▶ EXERCISE PROMPT
Take the lines below between the one holding "if k ∈ ls ∧" and the one holding "theorem Terrace.vget_writeDst_s (t", inclusive, and copy them exactly. Add nothing.

▶ DATASET RECORDS
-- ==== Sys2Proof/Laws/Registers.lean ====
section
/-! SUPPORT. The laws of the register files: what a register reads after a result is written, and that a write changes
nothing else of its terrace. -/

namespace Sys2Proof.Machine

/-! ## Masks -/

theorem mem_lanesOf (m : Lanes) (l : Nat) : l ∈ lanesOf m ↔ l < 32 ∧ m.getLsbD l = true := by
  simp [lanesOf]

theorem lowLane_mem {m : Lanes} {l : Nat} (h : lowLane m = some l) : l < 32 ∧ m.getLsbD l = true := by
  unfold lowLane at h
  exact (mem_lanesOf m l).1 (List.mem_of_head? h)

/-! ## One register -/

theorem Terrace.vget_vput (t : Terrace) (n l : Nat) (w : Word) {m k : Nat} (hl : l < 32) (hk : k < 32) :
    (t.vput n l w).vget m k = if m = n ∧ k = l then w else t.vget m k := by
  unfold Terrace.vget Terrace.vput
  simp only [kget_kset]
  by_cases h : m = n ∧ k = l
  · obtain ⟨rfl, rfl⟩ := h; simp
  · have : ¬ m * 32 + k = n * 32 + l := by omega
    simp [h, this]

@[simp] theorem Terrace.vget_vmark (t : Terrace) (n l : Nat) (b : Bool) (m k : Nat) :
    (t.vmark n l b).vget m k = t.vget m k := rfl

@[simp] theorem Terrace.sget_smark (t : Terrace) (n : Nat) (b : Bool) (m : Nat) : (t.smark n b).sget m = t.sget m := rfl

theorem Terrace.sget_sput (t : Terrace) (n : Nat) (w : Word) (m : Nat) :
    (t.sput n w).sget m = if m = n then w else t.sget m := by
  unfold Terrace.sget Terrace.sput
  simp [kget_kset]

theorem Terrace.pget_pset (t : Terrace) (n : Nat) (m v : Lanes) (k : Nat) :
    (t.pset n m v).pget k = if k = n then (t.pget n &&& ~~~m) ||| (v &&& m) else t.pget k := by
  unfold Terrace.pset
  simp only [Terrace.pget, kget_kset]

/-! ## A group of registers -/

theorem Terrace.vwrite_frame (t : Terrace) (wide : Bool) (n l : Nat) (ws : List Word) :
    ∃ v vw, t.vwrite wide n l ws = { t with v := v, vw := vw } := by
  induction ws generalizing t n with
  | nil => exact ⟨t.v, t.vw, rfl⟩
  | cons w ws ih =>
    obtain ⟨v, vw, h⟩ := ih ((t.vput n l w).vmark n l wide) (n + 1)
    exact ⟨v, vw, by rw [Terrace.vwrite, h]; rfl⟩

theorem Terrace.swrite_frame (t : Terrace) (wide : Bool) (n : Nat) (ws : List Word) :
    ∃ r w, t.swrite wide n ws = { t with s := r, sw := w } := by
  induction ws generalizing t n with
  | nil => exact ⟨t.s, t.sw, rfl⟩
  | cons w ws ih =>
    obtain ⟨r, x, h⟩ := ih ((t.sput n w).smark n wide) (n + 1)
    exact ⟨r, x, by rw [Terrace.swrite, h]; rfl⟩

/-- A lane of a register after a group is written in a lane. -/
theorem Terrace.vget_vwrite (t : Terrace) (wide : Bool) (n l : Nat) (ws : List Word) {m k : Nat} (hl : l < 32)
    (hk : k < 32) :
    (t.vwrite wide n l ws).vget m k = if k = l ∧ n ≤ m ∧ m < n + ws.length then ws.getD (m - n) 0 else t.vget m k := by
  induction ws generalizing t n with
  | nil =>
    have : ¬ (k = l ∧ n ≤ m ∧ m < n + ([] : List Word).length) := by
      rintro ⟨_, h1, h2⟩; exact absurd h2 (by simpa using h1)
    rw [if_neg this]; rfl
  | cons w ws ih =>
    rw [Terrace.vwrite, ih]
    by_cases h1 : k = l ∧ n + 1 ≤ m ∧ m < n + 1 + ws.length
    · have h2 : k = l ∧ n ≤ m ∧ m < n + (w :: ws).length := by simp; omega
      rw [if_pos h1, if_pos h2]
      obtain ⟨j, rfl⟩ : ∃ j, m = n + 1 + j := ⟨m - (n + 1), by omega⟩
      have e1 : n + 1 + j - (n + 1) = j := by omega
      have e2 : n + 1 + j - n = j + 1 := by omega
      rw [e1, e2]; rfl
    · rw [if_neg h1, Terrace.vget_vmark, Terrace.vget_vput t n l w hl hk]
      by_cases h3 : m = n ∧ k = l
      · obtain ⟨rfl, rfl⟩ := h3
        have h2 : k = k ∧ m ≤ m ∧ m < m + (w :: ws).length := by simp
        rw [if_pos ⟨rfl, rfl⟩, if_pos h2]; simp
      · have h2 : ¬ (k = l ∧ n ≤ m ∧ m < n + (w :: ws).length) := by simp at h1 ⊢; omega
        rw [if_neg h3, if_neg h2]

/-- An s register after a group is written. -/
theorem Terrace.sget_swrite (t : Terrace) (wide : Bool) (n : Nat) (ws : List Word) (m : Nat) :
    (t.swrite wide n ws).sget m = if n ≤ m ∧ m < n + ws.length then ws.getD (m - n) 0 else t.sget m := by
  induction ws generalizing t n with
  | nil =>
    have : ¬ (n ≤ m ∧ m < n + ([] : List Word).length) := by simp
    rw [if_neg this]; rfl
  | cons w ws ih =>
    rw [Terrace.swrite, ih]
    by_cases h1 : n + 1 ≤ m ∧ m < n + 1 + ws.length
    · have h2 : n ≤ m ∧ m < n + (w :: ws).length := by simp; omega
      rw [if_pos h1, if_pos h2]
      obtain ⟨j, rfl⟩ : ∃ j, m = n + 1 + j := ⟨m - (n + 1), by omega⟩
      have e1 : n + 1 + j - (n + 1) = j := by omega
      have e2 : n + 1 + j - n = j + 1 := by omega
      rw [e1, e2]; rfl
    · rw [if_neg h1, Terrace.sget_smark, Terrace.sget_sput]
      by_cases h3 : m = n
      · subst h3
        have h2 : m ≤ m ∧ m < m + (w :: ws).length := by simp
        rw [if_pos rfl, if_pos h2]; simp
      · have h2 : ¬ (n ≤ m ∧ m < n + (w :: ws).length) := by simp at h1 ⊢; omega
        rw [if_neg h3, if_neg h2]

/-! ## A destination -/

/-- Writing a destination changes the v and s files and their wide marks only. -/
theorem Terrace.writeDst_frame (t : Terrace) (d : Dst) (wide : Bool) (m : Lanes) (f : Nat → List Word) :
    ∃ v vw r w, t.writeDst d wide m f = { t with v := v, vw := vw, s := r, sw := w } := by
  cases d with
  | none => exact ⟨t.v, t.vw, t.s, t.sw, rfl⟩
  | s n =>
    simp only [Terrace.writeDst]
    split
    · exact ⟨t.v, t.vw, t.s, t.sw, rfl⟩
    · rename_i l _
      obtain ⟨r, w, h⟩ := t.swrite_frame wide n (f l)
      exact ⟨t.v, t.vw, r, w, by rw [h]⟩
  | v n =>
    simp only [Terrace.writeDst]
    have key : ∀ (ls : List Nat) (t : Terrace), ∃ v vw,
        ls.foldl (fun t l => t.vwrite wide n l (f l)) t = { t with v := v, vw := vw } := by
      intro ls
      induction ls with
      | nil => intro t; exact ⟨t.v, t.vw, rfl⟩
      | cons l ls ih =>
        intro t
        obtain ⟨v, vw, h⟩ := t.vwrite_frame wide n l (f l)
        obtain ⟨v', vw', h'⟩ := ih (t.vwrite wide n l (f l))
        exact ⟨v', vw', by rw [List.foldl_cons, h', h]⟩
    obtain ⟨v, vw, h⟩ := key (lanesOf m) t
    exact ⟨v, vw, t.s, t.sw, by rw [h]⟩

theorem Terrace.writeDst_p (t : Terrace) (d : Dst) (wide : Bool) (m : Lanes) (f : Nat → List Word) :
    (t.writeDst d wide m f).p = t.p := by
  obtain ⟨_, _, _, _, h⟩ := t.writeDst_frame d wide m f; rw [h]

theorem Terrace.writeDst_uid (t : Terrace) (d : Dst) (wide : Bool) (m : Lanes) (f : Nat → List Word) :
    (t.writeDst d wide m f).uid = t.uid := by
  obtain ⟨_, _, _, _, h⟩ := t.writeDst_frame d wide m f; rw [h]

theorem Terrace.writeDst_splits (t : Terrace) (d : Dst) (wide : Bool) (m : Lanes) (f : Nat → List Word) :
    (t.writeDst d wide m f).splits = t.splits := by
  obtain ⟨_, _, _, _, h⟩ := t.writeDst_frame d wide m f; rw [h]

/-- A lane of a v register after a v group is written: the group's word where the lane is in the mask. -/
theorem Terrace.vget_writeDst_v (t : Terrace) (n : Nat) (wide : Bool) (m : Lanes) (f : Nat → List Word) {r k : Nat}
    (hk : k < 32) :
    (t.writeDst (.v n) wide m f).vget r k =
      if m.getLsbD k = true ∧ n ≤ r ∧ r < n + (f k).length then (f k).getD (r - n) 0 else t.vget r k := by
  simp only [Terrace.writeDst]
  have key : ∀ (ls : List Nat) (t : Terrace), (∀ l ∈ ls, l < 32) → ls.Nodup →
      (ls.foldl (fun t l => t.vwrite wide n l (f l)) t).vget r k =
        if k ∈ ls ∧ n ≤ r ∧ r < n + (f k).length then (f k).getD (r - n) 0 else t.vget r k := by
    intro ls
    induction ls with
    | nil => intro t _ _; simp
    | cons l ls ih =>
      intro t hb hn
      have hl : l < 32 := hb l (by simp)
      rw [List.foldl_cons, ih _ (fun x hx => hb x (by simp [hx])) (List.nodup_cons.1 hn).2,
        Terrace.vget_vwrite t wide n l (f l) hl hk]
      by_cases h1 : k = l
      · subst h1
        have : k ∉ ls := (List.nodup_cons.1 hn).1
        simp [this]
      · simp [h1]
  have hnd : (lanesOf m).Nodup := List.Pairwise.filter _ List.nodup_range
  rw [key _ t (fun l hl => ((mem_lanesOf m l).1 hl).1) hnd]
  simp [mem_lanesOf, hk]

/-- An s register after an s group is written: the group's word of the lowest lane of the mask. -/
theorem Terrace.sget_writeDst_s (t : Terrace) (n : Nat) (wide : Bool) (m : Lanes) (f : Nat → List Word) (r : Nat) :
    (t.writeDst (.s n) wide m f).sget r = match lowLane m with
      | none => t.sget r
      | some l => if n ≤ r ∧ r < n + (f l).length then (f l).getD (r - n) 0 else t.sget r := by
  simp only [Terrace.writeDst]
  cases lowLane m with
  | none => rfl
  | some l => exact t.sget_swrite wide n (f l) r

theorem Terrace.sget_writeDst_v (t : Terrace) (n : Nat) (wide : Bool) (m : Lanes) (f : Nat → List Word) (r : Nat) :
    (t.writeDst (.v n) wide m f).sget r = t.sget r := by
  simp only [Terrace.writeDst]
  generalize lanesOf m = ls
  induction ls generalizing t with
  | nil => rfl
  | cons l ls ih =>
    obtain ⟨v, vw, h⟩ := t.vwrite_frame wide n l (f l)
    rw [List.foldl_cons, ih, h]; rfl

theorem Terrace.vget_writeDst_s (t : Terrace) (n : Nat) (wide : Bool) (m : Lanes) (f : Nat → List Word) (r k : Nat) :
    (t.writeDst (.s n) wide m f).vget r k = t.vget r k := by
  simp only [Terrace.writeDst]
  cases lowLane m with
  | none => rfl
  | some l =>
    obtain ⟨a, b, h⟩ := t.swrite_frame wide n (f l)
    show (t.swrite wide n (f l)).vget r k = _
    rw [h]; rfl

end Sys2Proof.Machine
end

▶ RESPONSE AREA
        if k ∈ ls ∧ n ≤ r ∧ r < n + (f k).length then (f k).getD (r - n) 0 else t.vget r k := by
    intro ls
    induction ls with
    | nil => intro t _ _; simp
    | cons l ls ih =>
      intro t hb hn
      have hl : l < 32 := hb l (by simp)
      rw [List.foldl_cons, ih _ (fun x hx => hb x (by simp [hx])) (List.nodup_cons.1 hn).2,
        Terrace.vget_vwrite t wide n l (f l) hl hk]
      by_cases h1 : k = l
      · subst h1
        have : k ∉ ls := (List.nodup_cons.1 hn).1
        simp [this]
      · simp [h1]
  have hnd : (lanesOf m).Nodup := List.Pairwise.filter _ List.nodup_range
  rw [key _ t (fun l hl => ((mem_lanesOf m l).1 hl).1) hnd]
  simp [mem_lanesOf, hk]

/-- An s register after an s group is written: the group's word of the lowest lane of the mask. -/
theorem Terrace.sget_writeDst_s (t : Terrace) (n : Nat) (wide : Bool) (m : Lanes) (f : Nat → List Word) (r : Nat) :
    (t.writeDst (.s n) wide m f).sget r = match lowLane m with
      | none => t.sget r
      | some l => if n ≤ r ∧ r < n + (f l).length then (f l).getD (r - n) 0 else t.sget r := by
  simp only [Terrace.writeDst]
  cases lowLane m with
  | none => rfl
  | some l => exact t.sget_swrite wide n (f l) r

theorem Terrace.sget_writeDst_v (t : Terrace) (n : Nat) (wide : Bool) (m : Lanes) (f : Nat → List Word) (r : Nat) :
    (t.writeDst (.v n) wide m f).sget r = t.sget r := by
  simp only [Terrace.writeDst]
  generalize lanesOf m = ls
  induction ls generalizing t with
  | nil => rfl
  | cons l ls ih =>
    obtain ⟨v, vw, h⟩ := t.vwrite_frame wide n l (f l)
    rw [List.foldl_cons, ih, h]; rfl

theorem Terrace.vget_writeDst_s (t : Terrace) (n : Nat) (wide : Bool) (m : Lanes) (f : Nat → List Word) (r k : Nat) :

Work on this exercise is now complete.